As for the Democrats, some argue Hillary should accept the $15 MW herself. She currently is advocating $12 at the federal level which is one third higher than Obama's ask in 2013.
http://www.mtv.com/news/2861829/the-15-minimum-wage-is-winning/?utm=share_twitter
"That doesn’t mean that the difference between her $12 minimum-wage proposal and Sanders’s $15 one is small. Yannet Lathrop, a researcher and policy analyst with the National Employment Law Project, told MTV News that one quarter of workers nationwide would benefit from a $12 minimum wage, while three dollars more per hour would help 42 percent. Nearly the same percentages of millennial workers stand to benefit from a raised minimum wage, Lathrop said."
"So why not just go full Bernie on this? Clinton, in the past, has expressed worries that certain cities that aren’t major metropolises may not be able to sustain a nationwide $15 wage without significant job losses. “Asking low-margin businesses to make up for insane rents by paying their workers more could simply result in more unemployment, especially for less-educated and young adults who tend to rely on minimum wage jobs,” Jordan Weissman wrote in Slate last week. But even he admitted that that might not matter. After all, Fight for $15, an offshoot of the Service Employees International Union (SEIU), began as an attempt to address the concerns of low-wage Brooklyn residents. That number was the middle ground between the Obama-endorsed but still-too-low $10 and the politically impossible $20. As unrealistic as it may have sounded years ago to politicians and media, $15 was the middle ground for activists. Now it’s becoming the standard."
"I hear Clinton’s argument, but I still feel she should shoot higher and adopt Sanders’s position. It’s one of the few areas of remaining disagreement between the two where she should budge — not because he’s making a particularly good argument for it, but because the activists are. Similarly, I’d like to think that Sanders was spurred, at least in part, to adopt his platform on the minimum wage by young people like Walker who refused to accept the mere blessing of employment and pushed for more. Hopefully, they’ll inspire Clinton in the general election, too, should she move forward."

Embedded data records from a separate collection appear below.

-- ==== Sys2Proof/Laws/OnlyPower.lean ====
section
/-!
SUPPORT. The frames of the operations of Machine/Power.lean (OnlyChanges, for every list that holds the parts they touch).
-/

namespace Sys2Proof.Machine

set_option linter.all false

open Sys2Proof.Safety

variable {l_ : List Part} {u_ : State}

theorem updPower_only (f : Power → Power) {s : State} (kpower : Part.power ∈ l_) (h_ : OnlyChanges l_ u_ s) : OnlyChanges l_ u_ (updPower f s) := by
  unfold updPower
  try dsimp only
  repeat' first | with_reducible assumption | with_reducible refine OnlyChanges.foldl ?_ (fun _ _ _ => ?_) | with_reducible apply OnlyChanges.ite | split | (with_reducible apply OnlyChanges.upd <;> first | exact fun q => absurd (by assumption) q | with_reducible exact fun _ => rfl | skip)
  all_goals first | exact fun _ => rfl | skip

theorem shutPermits_only  {s : State} (ksw : Part.sw ∈ l_) (h_ : OnlyChanges l_ u_ s) : OnlyChanges l_ u_ (shutPermits s) := by
  unfold shutPermits
  try dsimp only
  repeat' first | with_reducible assumption | with_reducible apply armHwOff_only | with_reducible refine OnlyChanges.foldl ?_ (fun _ _ _ => ?_) | with_reducible apply OnlyChanges.ite | split | (with_reducible apply OnlyChanges.upd <;> first | exact fun q => absurd (by assumption) q | with_reducible exact fun _ => rfl | skip)
  all_goals first | exact fun _ => rfl | skip

theorem shutTransmitters_only  {s : State} (kport : Part.port ∈ l_) (kease : Part.ease ∈ l_) (kbilling : Part.billing ∈ l_) (kloads : Part.loads ∈ l_) (ktrv : Part.trv ∈ l_) (krdr : Part.rdr ∈ l_) (kdisp : Part.disp ∈ l_) (kstore : Part.store ∈ l_) (h_ : OnlyChanges l_ u_ s) : OnlyChanges l_ u_ (shutTransmitters s) := by
  unfold shutTransmitters
  try dsimp only
  repeat' first | with_reducible assumption | with_reducible apply displayShutdown_only | with_reducible apply readerStop_only | with_reducible apply channelsOff_only | with_reducible apply trvSilent_only | with_reducible refine OnlyChanges.foldl ?_ (fun _ _ _ => ?_) | with_reducible apply OnlyChanges.ite | split | (with_reducible apply OnlyChanges.upd <;> first | exact fun q => absurd (by assumption) q | with_reducible exact fun _ => rfl | skip)
  all_goals first | exact fun _ => rfl | skip

theorem shutSave_only  {s : State} (kpower : Part.power ∈ l_) (kenergy : Part.energy ∈ l_) (kbilling : Part.billing ∈ l_) (kstore : Part.store ∈ l_) (h_ : OnlyChanges l_ u_ s) : OnlyChanges l_ u_ (shutSave s) := by
  unfold shutSave
  try dsimp only
  repeat' first | with_reducible assumption | with_reducible apply finalSave_only | with_reducible apply journalMet_only | with_reducible apply benchEnds_only | with_reducible refine OnlyChanges.foldl ?_ (fun _ _ _ => ?_) | with_reducible apply OnlyChanges.ite | split | (with_reducible apply OnlyChanges.upd <;> first | exact fun q => absurd (by assumption) q | with_reducible exact fun _ => rfl | skip)
  all_goals first | exact fun _ => rfl | skip

theorem powerFailEvent_only  {s : State} (kport : Part.port ∈ l_) (kstore : Part.store ∈ l_) (h_ : OnlyChanges l_ u_ s) : OnlyChanges l_ u_ (powerFailEvent s) := by
  unfold powerFailEvent
  try dsimp only
  repeat' first | with_reducible assumption | with_reducible apply event_only | with_reducible refine OnlyChanges.foldl ?_ (fun _ _ _ => ?_) | with_reducible apply OnlyChanges.ite | split | (with_reducible apply OnlyChanges.upd <;> first | exact fun q => absurd (by assumption) q | with_reducible exact fun _ => rfl | skip)
  all_goals first | exact fun _ => rfl | skip

theorem powerFail_only (vauxMv : Nat) {s : State} (kpower : Part.power ∈ l_) (krst : Part.rst ∈ l_) (kport : Part.port ∈ l_) (kease : Part.ease ∈ l_) (kenergy : Part.energy ∈ l_) (kbilling : Part.billing ∈ l_) (ksw : Part.sw ∈ l_) (kloads : Part.loads ∈ l_) (ktrv : Part.trv ∈ l_) (krdr : Part.rdr ∈ l_) (kdisp : Part.disp ∈ l_) (kstore : Part.store ∈ l_) (h_ : OnlyChanges l_ u_ s) : OnlyChanges l_ u_ (powerFail vauxMv s) := by
  unfold powerFail
  try dsimp only
  repeat' first | with_reducible assumption | with_reducible apply updPower_only | with_reducible apply updRst_only | with_reducible apply powerFailEvent_only | with_reducible apply shutSave_only | with_reducible apply shutTransmitters_only | with_reducible apply shutPermits_only | with_reducible refine OnlyChanges.foldl ?_ (fun _ _ _ => ?_) | with_reducible apply OnlyChanges.ite | split | (with_reducible apply OnlyChanges.upd <;> first | exact fun q => absurd (by assumption) q | with_reducible exact fun _ => rfl | skip)
  all_goals first | exact fun _ => rfl | skip

theorem tailSave_only  {s : State} (kenergy : Part.energy ∈ l_) (kstore : Part.store ∈ l_) (h_ : OnlyChanges l_ u_ s) : OnlyChanges l_ u_ (tailSave s) := by
  unfold tailSave
  try dsimp only
  repeat' first | with_reducible assumption | with_reducible apply writeSlot_only | with_reducible apply releasePulses_only | with_reducible refine OnlyChanges.foldl ?_ (fun _ _ _ => ?_) | with_reducible apply OnlyChanges.ite | split | (with_reducible apply OnlyChanges.upd <;> first | exact fun q => absurd (by assumption) q | with_reducible exact fun _ => rfl | skip)
  all_goals first | exact fun _ => rfl | skip

theorem shutStep6_only  {s : State} (kpower : Part.power ∈ l_) (kport : Part.port ∈ l_) (kstore : Part.store ∈ l_) (h_ : OnlyChanges l_ u_ s) : OnlyChanges l_ u_ (shutStep6 s) := by
  unfold shutStep6
  try dsimp only
  repeat' first | with_reducible assumption | with_reducible apply journalApp_only | with_reducible refine OnlyChanges.foldl ?_ (fun _ _ _ => ?_) | with_reducible apply OnlyChanges.ite | split | (with_reducible apply OnlyChanges.upd <;> first | exact fun q => absurd (by assumption) q | with_reducible exact fun _ => rfl | skip)
  all_goals first | exact fun _ => rfl | skip

theorem driversDead_only  {s : State} (ksw : Part.sw ∈ l_) (h_ : OnlyChanges l_ u_ s) : OnlyChanges l_ u_ (driversDead s) := by
  unfold driversDead
  try dsimp only
  repeat' first | with_reducible assumption | with_reducible refine OnlyChanges.foldl ?_ (fun _ _ _ => ?_) | with_reducible apply OnlyChanges.ite | split | (with_reducible apply OnlyChanges.upd <;> first | exact fun q => absurd (by assumption) q | with_reducible exact fun _ => rfl | skip)
  all_goals first | exact fun _ => rfl | skip

theorem shutdownTick_only  {s : State} (kpower : Part.power ∈ l_) (krst : Part.rst ∈ l_) (kport : Part.port ∈ l_) (kease : Part.ease ∈ l_) (kenergy : Part.energy ∈ l_) (kbilling : Part.billing ∈ l_) (klink : Part.link ∈ l_) (ksw : Part.sw ∈ l_) (kloads : Part.loads ∈ l_) (ktrv : Part.trv ∈ l_) (krdr : Part.rdr ∈ l_) (kdisp : Part.disp ∈ l_) (kstore : Part.store ∈ l_) (h_ : OnlyChanges l_ u_ s) : OnlyChanges l_ u_ (shutdownTick s) := by
  unfold shutdownTick
  try dsimp only
  repeat' first | with_reducible assumption | with_reducible apply shutStep6_only | with_reducible apply tailSave_only | with_reducible apply driversDead_only | with_reducible apply assertSource_only | with_reducible refine OnlyChanges.foldl ?_ (fun _ _ _ => ?_) | with_reducible apply OnlyChanges.ite | split | (with_reducible apply OnlyChanges.upd <;> first | exact fun q => absurd (by assumption) q | with_reducible exact fun _ => rfl | skip)
  all_goals first | exact fun _ => rfl | skip

theorem undoSlot_only (torn : Bool) {s : State} (kenergy : Part.energy ∈ l_) (h_ : OnlyChanges l_ u_ s) : OnlyChanges l_ u_ (undoSlot torn s) := by
  unfold undoSlot
  try dsimp only
  repeat' first | with_reducible assumption | with_reducible refine OnlyChanges.foldl ?_ (fun _ _ _ => ?_) | with_reducible apply OnlyChanges.ite | split | (with_reducible apply OnlyChanges.upd <;> first | exact fun q => absurd (by assumption) q | with_reducible exact fun _ => rfl | skip)
  all_goals first | exact fun _ => rfl | skip

theorem lostTail_only  {s : State} (kfactory : Part.factory ∈ l_) (kenergy : Part.energy ∈ l_) (h_ : OnlyChanges l_ u_ s) : OnlyChanges l_ u_ (lostTail s) := by
  unfold lostTail
  try dsimp only
  repeat' first | with_reducible assumption | with_reducible apply undoSlot_only | with_reducible apply State.drawFree_only | with_reducible refine OnlyChanges.foldl ?_ (fun _ _ _ => ?_) | with_reducible apply OnlyChanges.ite | split | (with_reducible apply OnlyChanges.upd <;> first | exact fun q => absurd (by assumption) q | with_reducible exact fun _ => rfl | skip)
  all_goals first | exact fun _ => rfl | skip

theorem lostSave_only (steps : Nat) {s : State} (kfactory : Part.factory ∈ l_) (kpower : Part.power ∈ l_) (kport : Part.port ∈ l_) (kenergy : Part.energy ∈ l_) (kstore : Part.store ∈ l_) (h_ : OnlyChanges l_ u_ s) : OnlyChanges l_ u_ (lostSave steps s) := by
  unfold lostSave
  try dsimp only
  repeat' first | with_reducible assumption | with_reducible apply undoSlot_only | with_reducible apply State.drawFree_only | with_reducible refine OnlyChanges.foldl ?_ (fun _ _ _ => ?_) | with_reducible apply OnlyChanges.ite | split | (with_reducible apply OnlyChanges.upd <;> first | exact fun q => absurd (by assumption) q | with_reducible exact fun _ => rfl | skip)
  all_goals first | exact fun _ => rfl | skip

theorem railsOff_only (sup : Supply) {s : State} (kclock : Part.clock ∈ l_) (kpower : Part.power ∈ l_) (krst : Part.rst ∈ l_) (kmodes : Part.modes ∈ l_) (kport : Part.port ∈ l_) (kroles : Part.roles ∈ l_) (kfaults : Part.faults ∈ l_) (kease : Part.ease ∈ l_) (kfe : Part.fe ∈ l_) (kenergy : Part.energy ∈ l_) (kbilling : Part.billing ∈ l_) (kseals : Part.seals ∈ l_) (klog : Part.log ∈ l_) (klink : Part.link ∈ l_) (ksw : Part.sw ∈ l_) (kloads : Part.loads ∈ l_) (ktrv : Part.trv ∈ l_) (krdr : Part.rdr ∈ l_) (ktag : Part.tag ∈ l_) (kdisp : Part.disp ∈ l_) (kchain : Part.chain ∈ l_) (kstore : Part.store ∈ l_) (h_ : OnlyChanges l_ u_ s) : OnlyChanges l_ u_ (railsOff sup s) := by
  unfold railsOff
  try dsimp only
  repeat' first | with_reducible assumption | with_reducible apply driversDead_only | with_reducible apply clearPowerOn_only | with_reducible apply losePlain_only | with_reducible refine OnlyChanges.foldl ?_ (fun _ _ _ => ?_) | with_reducible apply OnlyChanges.ite | split | (with_reducible apply OnlyChanges.upd <;> first | exact fun q => absurd (by assumption) q | with_reducible exact fun _ => rfl | skip)
  all_goals first | exact fun _ => rfl | skip

theorem lostState_only  {s : State} (kfactory : Part.factory ∈ l_) (kstore : Part.store ∈ l_) (h_ : OnlyChanges l_ u_ s) : OnlyChanges l_ u_ (lostState s) := by
  unfold lostState
  try dsimp only
  repeat' first | with_reducible assumption | with_reducible apply State.drawFree_only | with_reducible refine OnlyChanges.foldl ?_ (fun _ _ _ => ?_) | with_reducible apply OnlyChanges.ite | split | (with_reducible apply OnlyChanges.upd <;> first | exact fun q => absurd (by assumption) q | with_reducible exact fun _ => rfl | skip)
  all_goals first | exact fun _ => rfl | skip

theorem dropOut_only (steps : Nat) {s : State} (kfactory : Part.factory ∈ l_) (kclock : Part.clock ∈ l_) (kpower : Part.power ∈ l_) (krst : Part.rst ∈ l_) (kmodes : Part.modes ∈ l_) (kport : Part.port ∈ l_) (kroles : Part.roles ∈ l_) (kfaults : Part.faults ∈ l_) (kease : Part.ease ∈ l_) (kfe : Part.fe ∈ l_) (kenergy : Part.energy ∈ l_) (kbilling : Part.billing ∈ l_) (kseals : Part.seals ∈ l_) (klog : Part.log ∈ l_) (klink : Part.link ∈ l_) (ksw : Part.sw ∈ l_) (kloads : Part.loads ∈ l_) (ktrv : Part.trv ∈ l_) (krdr : Part.rdr ∈ l_) (ktag : Part.tag ∈ l_) (kdisp : Part.disp ∈ l_) (kchain : Part.chain ∈ l_) (kstore : Part.store ∈ l_) (h_ : OnlyChanges l_ u_ s) : OnlyChanges l_ u_ (dropOut steps s) := by
  unfold dropOut
  try dsimp only
  repeat' first | with_reducible assumption | with_reducible apply lostSave_only | with_reducible apply shutStep6_only | with_reducible apply lostState_only | with_reducible apply lostTail_only | with_reducible apply railsOff_only | with_reducible refine OnlyChanges.foldl ?_ (fun _ _ _ => ?_) | with_reducible apply OnlyChanges.ite | split | (with_reducible apply OnlyChanges.upd <;> first | exact fun q => absurd (by assumption) q | with_reducible exact fun _ => rfl | skip)
  all_goals first | exact fun _ => rfl | skip

theorem surgeEvent_only (on : Bool) (ms : Nat) {s : State} (kport : Part.port ∈ l_) (kstore : Part.store ∈ l_) (h_ : OnlyChanges l_ u_ s) : OnlyChanges l_ u_ (surgeEvent on ms s) := by
  unfold surgeEvent
  try dsimp only
  repeat' first | with_reducible assumption | with_reducible apply event_only | with_reducible refine OnlyChanges.foldl ?_ (fun _ _ _ => ?_) | with_reducible apply OnlyChanges.ite | split | (with_reducible apply OnlyChanges.upd <;> first | exact fun q => absurd (by assumption) q | with_reducible exact fun _ => rfl | skip)
  all_goals first | exact fun _ => rfl | skip

end Sys2Proof.Machine
end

http://www.mtv.com/news/2861829/the-15-minimum-wage-is-winning/?utm=share_twitter
I just don't think as far as political calculus goes, it makes a big difference. I don't deny that the impact of an extra $3 is significant, but politically Dems aren't going to get $15 or $12 overnight-we are currently still at $7.25.
As Smith documents, she doesn't oppose $15 at the state level-obviously, as she was with Cuomo as he celebrated the new milestone.
One possible advantage of her staying at $12 for now is giving ourselves more room for what the economists call a natural experiment.
As the cost of living across states varies considerably, it scenario where there was a $12 federal as a floor where other states could and would increase as necessary might be ideal in terms of testing it out.
I have to say that the difference is considering the political realities, symbolic rather than substantive.